Текущая страница: 20 (всего у книги 41 страниц)
Мертвая петля
На другой день Таня уехала от Николая. Куда? Зачем уехала? Домой? К Александру? Ни слова она ему не сказала, не простилась, не взглянула на него – так и уехала. Лучше бы ему и не просыпаться, и зачем он проснулся после своей непоправимой ночи.
Падали последние, красные листья. Сгорали осенние красные зори. Туманы, кутая берег, как стена, подымались над рекою. В последний раз отплывая, ревели пароходы, прощальный их голос разрезал холодный воздух. И прошла осень. Ветрено-шумно хлопьями полетел снег на землю. В долгие ночи металась под крышами вьюга, ковала стужу. И в дыме ходила по звездам костлявая луна, улыбалась скорбной улыбкой.
По временам, казалось Николаю, он просто с ума сходит.
Обычно, как только смеркалось, выходил Николай на улицу и, пробираясь среди старых домов, шел на безлюдье, в поле. Если случалось встретить кого из товарищей, он сжимался весь, будто жестокий удар готовился на его голову. Такими страшными стали казаться ему самые безобидные люди.
По улицам в час его скитаний зажигали фонари. И он, встречая седое хилое пламя, всматривался, как в пылающую свечку своей непоправимой ночи.
«Ты помнишь?.. Ты помнишь ту ночь, ее не вернуть!» – гудел ветер.
А там, в белом поле, среди пушистых раскинутых снегов и во мраке и среди зелени, – и темною ночью, и в лунную ночь Николай с стиснутыми зубами не покорно просил, а требовал, настаивал еще раз увидеть ее.
И казалось, совершалось чудо.
Не раз, проходя по бульвару, он будто видел Таню: она была такой неподдельной, лицо ее, тело ее – все в ней являлось ярко, резко. И он пускался бежать за ней, но она далеко мелькала по дорожкам. Выбившись из сил, он садился, и она садилась на скамейке против, но стоило ему подняться, как она подымалась и уходила.

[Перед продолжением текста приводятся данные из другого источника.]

/-- Settles O6, by `step_command` for the pins themselves and by `step_presenting` for an encoded command. -/
theorem stepRunsTheDecodedCommand : Obligations.StepRunsTheDecodedCommand :=
  ⟨fun s rest dir d =>
    step_command (p := ⟨false, true, dir, d⟩) (s := { s with lifecycle := .constructed }) rfl rfl rfl rest,
    fun s rest i => step_presenting i (s := { s with lifecycle := .constructed }) rfl rest⟩

/-- Settles O7, by the three cases of R53: `step_reset`, `step_command` with the command's result in closed form
(`exec_eq_afterCommand`), `step_idle`. -/
theorem clockCycleHasThreeCases : Obligations.ClockCycleHasThreeCases := by
  intro s rest rst valid dir d s0
  let constructed : State := { s with lifecycle := .constructed }
  cases rst with
  | true => exact step_reset (p := ⟨true, valid, dir, d⟩) rfl constructed rest
  | false =>
    cases valid with
    | false => exact step_idle (p := ⟨false, false, dir, d⟩) rfl rfl constructed rest
    | true =>
      have command := step_command (p := ⟨false, true, dir, d⟩) (s := constructed) rfl rfl rfl rest
      rw [exec_eq_afterCommand, operand_decode_commandWord] at command
      exact command

/-- A table word that decodes is placed as the cycle that presents it. -/
theorem withFetchWord_of_lt {w : Nat} (h : w < 512) (s : State) (nbits : Nat) :
    s.withFetchWord nbits w = s.withPending (Pins.command (BitVec.ofNat 9 w) :: s.pending) := by
  rw [State.withFetchWord, State.presentTableWord, commandWordOf_of_lt h]

/-- Settles O8: a table word that decodes is below 512 (`decodeTableWord_eq`), and the cycle placed for it is run by the
next step (`step_command_word`). -/
theorem placedWordRunsNext : Obligations.PlacedWordRunsNext := by
  intro s nbits w i constructed reads
  rw [decodeTableWord_eq] at reads
  obtain ⟨fits, command⟩ := Option.ite_none_right_eq_some.mp reads
  rw [withFetchWord_of_lt fits, step_command_word _ constructed, withPending_self, Option.some.inj command]

/-- Settles O13: the reset cycle is `step_reset`, the cycle after it `step_presenting`, and a command on zero registers
leaves them zero and outputs its own byte (`processSymbol_fresh`). -/
theorem resetThenCommandFromPowerOn : Obligations.ResetThenCommandFromPowerOn := by
  intro e o i rest
  let on := State.powerOn e o []
  have reset : step (on.withPending (Pins.reset :: Pins.presenting i :: rest)) =
      .next (resetEvent (on.withPending (Pins.presenting i :: rest))) := step_reset rfl on _
  have command : step ((resetEvent on).withPending (Pins.presenting i :: rest)) =
      .next (((resetEvent on).withPending rest).complete (Engine.fresh, operand i)) := by
    rw [step_presenting i rfl, exec_eq, withPending_engine, resetEvent_engine, processSymbol_fresh]
  exact ⟨_, _, reset, rfl, rfl, rfl, rfl, command, rfl, rfl, rfl⟩

/-! ### A command's frame and what it shares with every other command -/

/-- Settles O34: a command completes with its output and does nothing else (`exec_eq`). -/
theorem commandFrame : Obligations.CommandFrame := by
  intro i s t run
  rw [exec_eq, Host.Outcome.next.injEq] at run
  subst run
  exact ⟨rfl, rfl, rfl, rfl, rfl⟩

/-- Settles O35: the closed form of a command's next state names the operand in the output alone
(`exec_eq_afterCommand`). -/
theorem nextStateIgnoresTheCommand : Obligations.NextStateIgnoresTheCommand := by
  intro s
  refine ⟨_, rfl, fun i => ⟨_, exec_eq_afterCommand i s, rfl, ?_⟩⟩
  rw [keystream_eq_windowOnes]
  rfl

end Sys2Proof.Machine
end

section
/-! PROOFS. The feedback engine (spec/41_feedback.md): the sum modulo 2 and the mask of a tap set (R80), and the laws of
the family (R86). -/

namespace Sys2Proof.Machine

/-! ### The sum of the tapped cells -/

theorem sum_toNat_eq_countP {α : Type} (p : α → Bool) (l : List α) :
    (l.map (fun x => (p x).toNat)).sum = l.countP p := by
  induction l with
  | nil => rfl
  | cons x l ih =>
    rw [List.map_cons, List.sum_cons, ih, List.countP_cons]
    cases p x <;> simp [Nat.add_comm]

/-- R80: the feedback bit is the sum of the tapped cells modulo 2. -/
theorem tapParity_eq_sum_mod_two (taps : List CellIndex) (r : Word) :
    tapParity taps r = decide ((taps.map (fun i => (cellRead r i).toNat)).sum % 2 = 1) := by
  rw [sum_toNat_eq_countP]
  exact foldr_xor_eq_odd_countP (cellRead r) taps

/-! ### The mask of a tap set -/

theorem tapMask_cons (i : CellIndex) (taps : List CellIndex) :
    tapMask (i :: taps) = BitVec.twoPow 32 i.val + tapMask taps := by
  have power : BitVec.ofNat 32 (2 ^ i.val) = BitVec.twoPow 32 i.val := by
    apply BitVec.eq_of_toNat_eq
    simp
  rw [tapMask, List.map_cons, List.sum_cons, BitVec.ofNat_add, power]
  rfl

@[simp] theorem cellRead_or (x y : Word) (i : CellIndex) :
    cellRead (x ||| y) i = (cellRead x i || cellRead y i) := BitVec.getLsbD_or

theorem cellRead_twoPow (i j : CellIndex) : cellRead (BitVec.twoPow 32 i.val) j = decide (j = i) := by
  simp [cellRead, Fin.ext_iff, eq_comm]

/-- The mask of a tap set has exactly the tapped cells set: distinct powers of two add up without a carry. -/
theorem cellRead_tapMask {taps : List CellIndex} (distinct : taps.Nodup) (j : CellIndex) :
    cellRead (tapMask taps) j = decide (j ∈ taps) := by
  induction taps generalizing j with
  | nil => exact cellRead_zero j
  | cons i taps ih =>
    obtain ⟨fresh, distinct⟩ := List.nodup_cons.mp distinct
    have disjoint : BitVec.twoPow 32 i.val &&& tapMask taps = 0#32 := by
      refine word_ext_cells fun n => ?_
      rw [cellRead_and, cellRead_twoPow, ih distinct, cellRead_zero]
      by_cases h : n = i
      · subst h; simp [fresh]
      · simp [h]
    rw [tapMask_cons, BitVec.add_eq_or_of_and_eq_zero _ _ disjoint, cellRead_or, cellRead_twoPow, ih distinct]
    simp

/-- R80: where no tap is listed twice, the feedback bit is the parity under the mask of the tap set. -/
theorem tapParity_eq_parity_and_tapMask {taps : List CellIndex} (distinct : taps.Nodup) (r : Word) :
    tapParity taps r = parity (r &&& tapMask taps) := by
  have cells : ((List.finRange 32).filter (cellRead (tapMask taps))).Perm taps := by
    refine (List.perm_ext_iff_of_nodup ((List.nodup_finRange 32).filter _) distinct).mpr fun i => ?_
    simp [cellRead_tapMask distinct]
  exact (parity_and_eq_of_perm cells r).symm

/-- Settles O17, by `tapParity_eq_sum_mod_two` and `tapParity_eq_parity_and_tapMask`. -/
theorem feedbackIsSumModTwo : Obligations.FeedbackIsSumModTwo :=
  ⟨tapParity_eq_sum_mod_two, fun _ r distinct => tapParity_eq_parity_and_tapMask distinct r, rfl, rfl, rfl⟩

/-! ### The laws of the family -/

theorem fbK_xor (x y : Word) : fbK (x ^^^ y) = xor (fbK x) (fbK y) := tapParity_xor Config.tapsK x y

theorem fbA_xor (x y : Word) : fbA (x ^^^ y) = xor (fbA x) (fbA y) := tapParity_xor Config.tapsA x y

theorem fbB_xor (x y : Word) : fbB (x ^^^ y) = xor (fbB x) (fbB y) := tapParity_xor Config.tapsB x y

/-- R86 law 3: clearing cells that are not tapped changes nothing. -/
theorem tapParity_and {taps : List CellIndex} {m : Word} (tapped : ∀ i ∈ taps, cellRead m i = true) (r : Word) :
    tapParity taps r = tapParity taps (r &&& m) :=
  tapParity_congr fun i hi => by rw [cellRead_and, tapped i hi, Bool.and_true]

/-- Settles O19: laws 1 to 3 hold of any network (`tapParity_zero`, `tapParity_xor`, `tapParity_and`); laws 4 and 5 are
about fixed words, at which each of the three functions is evaluated. -/
theorem feedbackLaws : Obligations.FeedbackLaws := by
  refine List.forall_mem_cons.mpr ⟨?_, List.forall_mem_cons.mpr ⟨?_, List.forall_mem_singleton.mpr ?_⟩⟩
  · exact ⟨fbK_zero, fbK_xor, tapParity_and (by decide), by decide⟩
  · exact ⟨fbA_zero, fbA_xor, tapParity_and (by decide), by decide⟩
  · exact ⟨fbB_zero, fbB_xor, tapParity_and (by decide), by decide⟩

end Sys2Proof.Machine
end

section
/-! PROOFS. The laws of STEP (spec/42_step.md R96): it is linear, it has an inverse, and it carries cells upward. -/

namespace Sys2Proof.Machine

/-! ### Linearity -/

theorem shiftAndFill_xor (x y : Word) (v w : Bool) :
    shiftAndFill (x ^^^ y) (xor v w) = shiftAndFill x v ^^^ shiftAndFill y w := by
  refine word_ext_cells fun i => ?_
  cases i using Fin.cases with
  | zero => simp
  | succ i => simp

/-- The cross-coupled bits of two states can be gathered state by state. -/
theorem xor_xor_xor_comm (p q r t : Bool) : xor (xor p q) (xor r t) = xor (xor p r) (xor q t) := by
  rw [Bool.xor_assoc, Bool.xor_left_comm q, ← Bool.xor_assoc]

/-- Settles O23: each register of the stepped engine is a shift and fill, which is linear (`shiftAndFill_xor`), of linear
feedback bits (`fbK_xor`, `fbA_xor`, `fbB_xor`). -/
theorem stepIsLinear : Obligations.StepIsLinear := by
  intro s t
  simp only [stepEngine_eq_shiftAndFill, fbK_xor, fbA_xor, fbB_xor, ← shiftAndFill_xor, Engine.mk.injEq, true_and]
  rw [xor_xor_xor_comm, xor_xor_xor_comm (fbA s.a)]
  exact ⟨rfl, rfl⟩

/-! ### One register backwards -/

theorem xor_xor_cancel_left_bool (x y : Bool) : xor x (xor x y) = y := by
  rw [← Bool.xor_assoc, Bool.xor_self, Bool.false_xor]

theorem xor_xor_cancel_right_bool (x y : Bool) : xor (xor x y) y = x := by
  rw [Bool.xor_assoc, Bool.xor_self, Bool.xor_false]

/-- A tap of a network can be read apart from the others. -/
theorem tapParity_eq_xor_erase {i : CellIndex} {taps : List CellIndex} (tapped : i ∈ taps) (r : Word) :
    tapParity taps r = xor (cellRead r i) (tapParity (taps.erase i) r) :=
  tapParity_perm (List.perm_cons_erase tapped) r

theorem cellRead_unshift_last (taps : List CellIndex) (f : Bool) (r : Word) :
    cellRead (unshift taps f r) 31 = xor f (tapParity (taps.erase 31) (r >>> 1)) := by
  rw [unshift, cellRead_cellWrite, if_pos rfl]

theorem cellRead_unshift_of_ne {i : CellIndex} (h : i ≠ 31) (taps : List CellIndex) (f : Bool) (r : Word) :
    cellRead (unshift taps f r) i = cellRead (r >>> 1) i := by
  rw [unshift, cellRead_cellWrite, if_neg h]

theorem cellRead_ushiftRight_castSucc (r : Word) (i : Fin 31) :
    cellRead (r >>> 1) i.castSucc = cellRead r i.succ := by
  simp [cellRead, Nat.add_comm]

/-- R96 law 3: the lost cell as the rule writes it, `m` being the mask of the taps other than 31. -/
theorem cellRead_unshift_last_eq_parity {taps : List CellIndex} {m : Word}
    (mask : ((List.finRange 32).filter (cellRead m)).Perm (taps.erase 31)) (f : Bool) (r : Word) :
    cellRead (unshift taps f r) 31 = xor f (parity ((r >>> 1) &&& m)) := by
  rw [cellRead_unshift_last, parity_and_eq_of_perm mask]

@[simp] theorem cellRead_unshift_castSucc (taps : List CellIndex) (f : Bool) (r : Word) (i : Fin 31) :
    cellRead (unshift taps f r) i.castSucc = cellRead r i.succ := by
  rw [cellRead_unshift_of_ne (Fin.castSucc_lt_last i).ne, cellRead_ushiftRight_castSucc]

/-- A network without a tap at cell 31 sees the old cells after the shift back. -/
theorem tapParity_ushiftRight_shiftAndFill {taps : List CellIndex} (h : 31 ∉ taps) (r : Word) (v : Bool) :
    tapParity taps (shiftAndFill r v >>> 1) = tapParity taps r := by
  refine tapParity_congr fun i hi => ?_
  cases i using Fin.lastCases with
  | last => exact absurd hi h
  | cast i => rw [cellRead_ushiftRight_castSucc, cellRead_shiftAndFill_succ]

/-- R96 law 3: the bits that were moved come back, and the one that was lost is the feedback bit without the other taps. -/
theorem unshift_shiftAndFill {taps : List CellIndex} (tapped : 31 ∈ taps) (once : 31 ∉ taps.erase 31) (r : Word)
    (v : Bool) : unshift taps (tapParity taps r) (shiftAndFill r v) = r := by
  refine word_ext_cells fun i => ?_
  cases i using Fin.lastCases with
  | last =>
    refine (cellRead_unshift_last _ _ _).trans ?_
    rw [tapParity_ushiftRight_shiftAndFill once, tapParity_eq_xor_erase tapped, xor_xor_cancel_right_bool]
    rfl
  | cast i => rw [cellRead_unshift_castSucc, cellRead_shiftAndFill_succ]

В поздний час возвращался Николай к себе домой, запирал дверь, задергивал занавески и сидел без огня. Ему даже свет страшен стал.

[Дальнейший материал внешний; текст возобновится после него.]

-- ==== Sys2Proof/Word.lean ====
section
/-! DEFINITION. The word types of the KV7720 and their plainest arithmetic. -/

namespace Sys2Proof

/-- A register of the register space, or a newt register: 32 bits (R496, R85). -/
abbrev Word := BitVec 32

/-- One byte, the smallest addressable unit of every memory of the chip (R6). -/
abbrev Byte := BitVec 8

/-- Sparse data by number: pairs (key, value) with keys strictly rising and no value equal to the
default of the map it is used as (the default is given to `KMap.at` and `KMap.put`). -/
abbrev KMap (α : Type) := List (Nat × α)

/-- R15: clusters 0 to 207. -/
abbrev ClusterNo := Fin 208
/-- R85, R93: newts 0 to 127 of a cluster, and 128 for its cluster control core. -/
abbrev CoreNo := Fin 129
/-- R85: newts 0 to 127 of a cluster. -/
abbrev NewtNo := Fin 128
/-- R121: the two copy engines of a cluster. -/
abbrev EngNo := Fin 2
/-- R154: channel controllers 0 to 255. -/
abbrev McNo := Fin 256
/-- R286: links 0 to 95. -/
abbrev LinkNo := Fin 96
/-- R367: partitions 0 to 63. -/
abbrev PartNo := Fin 64
/-- R132: context slots 0 to 31 of a partition. -/
abbrev SlotNo := Fin 32
/-- R403: check-value units 0 to 31. -/
abbrev CvNo := Fin 32

namespace Word

/-- Bits [hi:lo] of a word as a number (R5). -/
def bits (w : Word) (hi lo : Nat) : Nat := w.toNat / 2 ^ lo % 2 ^ (hi + 1 - lo)

/-- Bit n of a word (R5). -/
def bit (w : Word) (n : Nat) : Bool := w.getLsbD n

/-- The word with bits [hi:lo] replaced by the low bits of v. -/
def setBits (w : Word) (hi lo : Nat) (v : Nat) : Word :=
  let m : Nat := (2 ^ (hi + 1 - lo) - 1) * 2 ^ lo
  (w &&& ~~~(BitVec.ofNat 32 m)) ||| (BitVec.ofNat 32 ((v % 2 ^ (hi + 1 - lo)) * 2 ^ lo))

/-- The word with bit n set to b. -/
def setBit (w : Word) (n : Nat) (b : Bool) : Word := setBits w n n (if b then 1 else 0)

end Word

/-- A number cut to w bits. -/
def trunc (w n : Nat) : Nat := n % 2 ^ w

/-- Ceiling of a quotient. -/
def ceilDiv (a b : Nat) : Nat := (a + b - 1) / b

/-- A w-bit pattern read as a two's complement number. -/
def signed (w n : Nat) : Int :=
  if n % 2 ^ w < 2 ^ (w - 1) then (n % 2 ^ w : Nat) else (n % 2 ^ w : Nat) - (2 ^ w : Nat)

/-- A number as a w-bit two's complement pattern. -/
def unsigned (w : Nat) (i : Int) : Nat := (i % (2 ^ w : Nat)).toNat

/-- A little-endian byte string as a number (R6). -/
def leNat : List Byte → Nat
  | [] => 0
  | b :: bs => b.toNat + 256 * leNat bs

/-- A number as n bytes, least significant byte first (R6). -/
def leBytes : Nat → Nat → List Byte
  | 0, _ => []
  | n + 1, v => BitVec.ofNat 8 v :: leBytes n (v / 256)

end Sys2Proof
end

А когда среди давящей ночной тишины он забывался, снились ему изводящие сны.
То казалось ему, будто кто-то входит к нему в комнату, раздевает его донага, уносит одежду и, оставив его нагишом, выходит из комнаты, и уж снова возвращается и медленно, не спеша, принимается выносить одну вещь за другой, а вещей будто полна комната. И он лежит на голом полу голый, видит все, а сделать ничего не может, и подняться с пола не может. Он тогда только подымется, когда вор перетаскает все вещи, а когда этот вор перетаскает..?
И так до рассвета.
Или представлялось ему, будто сидит он в своей комнате, и вот приотворяется дверь, и в каком-то странном стрекочущем свете заглядывает к нему с лестницы старая-престарая старуха. Синие губы ее вздрагивают, слезятся гноящиеся глаза, и трясущаяся рука, привычно корчась, тянется за милостыней. И он будто вынимает из кошелька деньги, потряхивает ими, но давать ничего не дает. Загнанная бесприютная нищенка опускает пустую руку и, постояв минуту, опять протягивает.
И так до рассвета.
Наступал день, мучил несносными тягучими часами и в каких-то мучительных потугах превращался в ночь.

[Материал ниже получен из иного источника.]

/-- R458: floor plan page. -/
def rows02 : List RegRow :=
  [⟨0x40, 14, 0xffffffff, 0, 0, 0, 0, false, false, 0⟩,
   ⟨0x78, 1, 0, 0xff, 0, 0, 0, false, false, 0⟩,
   ⟨0x7c, 1, 0xff00ff, 0, 0, 0, 0, false, false, 0⟩,
   ⟨0x80, 15, 0xffffffff, 0, 0, 0, 0, false, false, 0⟩,
   ⟨0xbc, 1, 0x1ff, 0, 0, 0, 0, false, false, 0⟩,
   ⟨0xc0, 1, 0xffff, 0, 0, 0, 0, false, false, 0⟩,
   ⟨0xc4, 1, 0x7fff, 0, 0, 0, 0, false, false, 0⟩,
   ⟨0xc8, 1, 0, 0xffff0f, 0, 0, 0, false, false, 0⟩,
   ⟨0xcc, 1, 0xffffffff, 0, 0, 0, 0, false, true, 0⟩,
   ⟨0xd0, 1, 0xffffffff, 0, 0, 0, 0, false, false, 0⟩]

/-- R459: stage reports page. -/
def rows03 : List RegRow :=
  [⟨0x40, 1, 0x3f, 0, 0, 0, 0, false, false, 0⟩,
   ⟨0x44, 1, 0xffffffff, 0, 0, 0, 0, false, false, 0⟩,
   ⟨0x48, 1, 0, 0xf, 0, 0, 0, false, false, 0⟩,
   ⟨0x4c, 8, 0xffffffff, 0, 0, 0, 0, false, false, 0⟩,
   ⟨0x6c, 1, 7, 0, 0, 0, 0, false, false, 0⟩]

/-- R460: attestation page. -/
def rows04 : List RegRow :=
  [⟨0x40, 12, 0, 0xffffffff, 0, 0, 0, false, false, 0⟩,
   ⟨0x70, 1, 0, 0, 0, 1, 0, false, false, 0⟩,
   ⟨0x74, 1, 0x77, 0, 0, 0, 0, false, false, 0⟩,
   ⟨0x78, 1, 0x3fff, 0, 0, 0, 0, false, false, 0⟩,
   ⟨0x7c, 4, 0xffffffff, 0, 0, 0, 0, false, false, 0⟩,
   ⟨0x8c, 1, 0xffffffff, 0, 0, 0, 0, false, true, 0⟩,
   ⟨0x90, 1, 0xffffffff, 0, 0, 0, 0, false, false, 0⟩,
   ⟨0x94, 1, 0xffffffff, 0, 0, 0, 0, false, true, 0⟩,
   ⟨0x98, 1, 0xffffffff, 0, 0, 0, 0, false, false, 0⟩,
   ⟨0x9c, 1, 0x80001fff, 0, 0, 0, 0, false, false, 0⟩,
   ⟨0xa0, 1, 0, 0xfff, 0, 0, 0, false, false, 0⟩,
   ⟨0xa4, 40, 0xffffffff, 0, 0, 0, 0, false, false, 0⟩,
   ⟨0x144, 1, 0, 0x1f3f, 0, 0, 0, false, false, 0⟩,
   ⟨0x148, 12, 0xffffffff, 0, 0, 0, 0, false, false, 0⟩]

/-- R181: memory-global page. -/
def rows05 : List RegRow :=
  [⟨0x40, 1, 0, 3, 0, 0x80000000, 0, false, false, 1⟩,
   ⟨0x44, 1, 0xfff, 0xffff000, 0, 0, 0, false, false, 0x101001⟩,
   ⟨0x48, 1, 0xfff, 0xffff000, 0, 0, 0, false, false, 0x202002⟩,
   ⟨0x4c, 1, 0xfff, 0xffff000, 0, 0, 0, false, false, 0x404004⟩,
   ⟨0x50, 1, 0xfff, 0xffff000, 0, 0, 0, false, false, 0x808008⟩,
   ⟨0x54, 1, 0xfff, 0xffff000, 0, 0, 0, false, false, 0x1010010⟩,
   ⟨0x58, 1, 0xfff, 0xffff000, 0, 0, 0, false, false, 0x2020020⟩,
   ⟨0x5c, 1, 0xfff, 0xffff000, 0, 0, 0, false, false, 0x4040040⟩,
   ⟨0x60, 1, 0xfff, 0xffff000, 0, 0, 0, false, false, 0x8080080⟩,
   ⟨0x64, 1, 0xfff, 0xffff000, 0, 0, 0, false, false, 0x1010100⟩,
   ⟨0x68, 1, 0xfff, 0xffff000, 0, 0, 0, false, false, 0x2020200⟩,
   ⟨0x6c, 1, 0xfff, 0xffff000, 0, 0, 0, false, false, 0x4040400⟩,
   ⟨0x70, 1, 0xfff, 0xffff000, 0, 0, 0, false, false, 0x8080800⟩,
   ⟨0x74, 1, 0xffffffff, 0, 0, 0, 0, false, true, 0⟩,
   ⟨0x78, 1, 0xff, 0, 0, 0, 0, false, false, 0⟩,
   ⟨0x7c, 1, 0xffffffff, 0, 0, 0, 0, false, true, 0⟩,
   ⟨0x80, 1, 0xff, 0, 0, 0, 0, false, false, 0⟩,
   ⟨0x84, 1, 0xfffffff, 0, 0, 0, 0, false, false, 0⟩,
   ⟨0x88, 8, 0xffffffff, 0, 0, 0, 0, false, false, 0⟩,
   ⟨0xa8, 1, 0xfffffff, 0, 0, 0, 0, false, false, 0⟩,
   ⟨0xac, 1, 0x80000003, 0, 0, 0, 0, false, false, 0⟩]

Для Николая уж не было на свете ни одного лица, ни одного предмета, на чем бы глаз ему успокоить. Даже дети, эти единственно милые и чистые незабудки, даже дети, детские личики казались ему в песьих стальных намордниках, и скалили на него из-за проволоки свои молочные острые зубки.
По временам казалось Николаю, он просто с ума сходит.
Глава семнадцатаяГарь
За городом по большой Веснебологской дороге, прикрытая частым леском, раскинулась целая усадьба с огромным каменным домом – желтый дом.
Окна с железной решеткой, окна, унизанные истощенно-ободранными полускелетами, полутелами, понурые лица бритых голов, сдавленный смех, и дьявольская улыбка, обвивающаяся змеей вокруг смертельно белых губ, остановившийся долгий, изнуряющий взор, и такая открытость, такая беззаботная уверенность, как у ребят малых. Сап, уличная брань, тихая молитва и горький стон. А там за дверью в палатах увязающий в нерасходящейся мгле, измученный желтоватый свет, пробитые ступени каменных лестниц, и жуткая темь углов, куда уходят и где таятся такие слова сердца, такие думы, загадки и разгадки – сама судьба с ее долею и не-долей.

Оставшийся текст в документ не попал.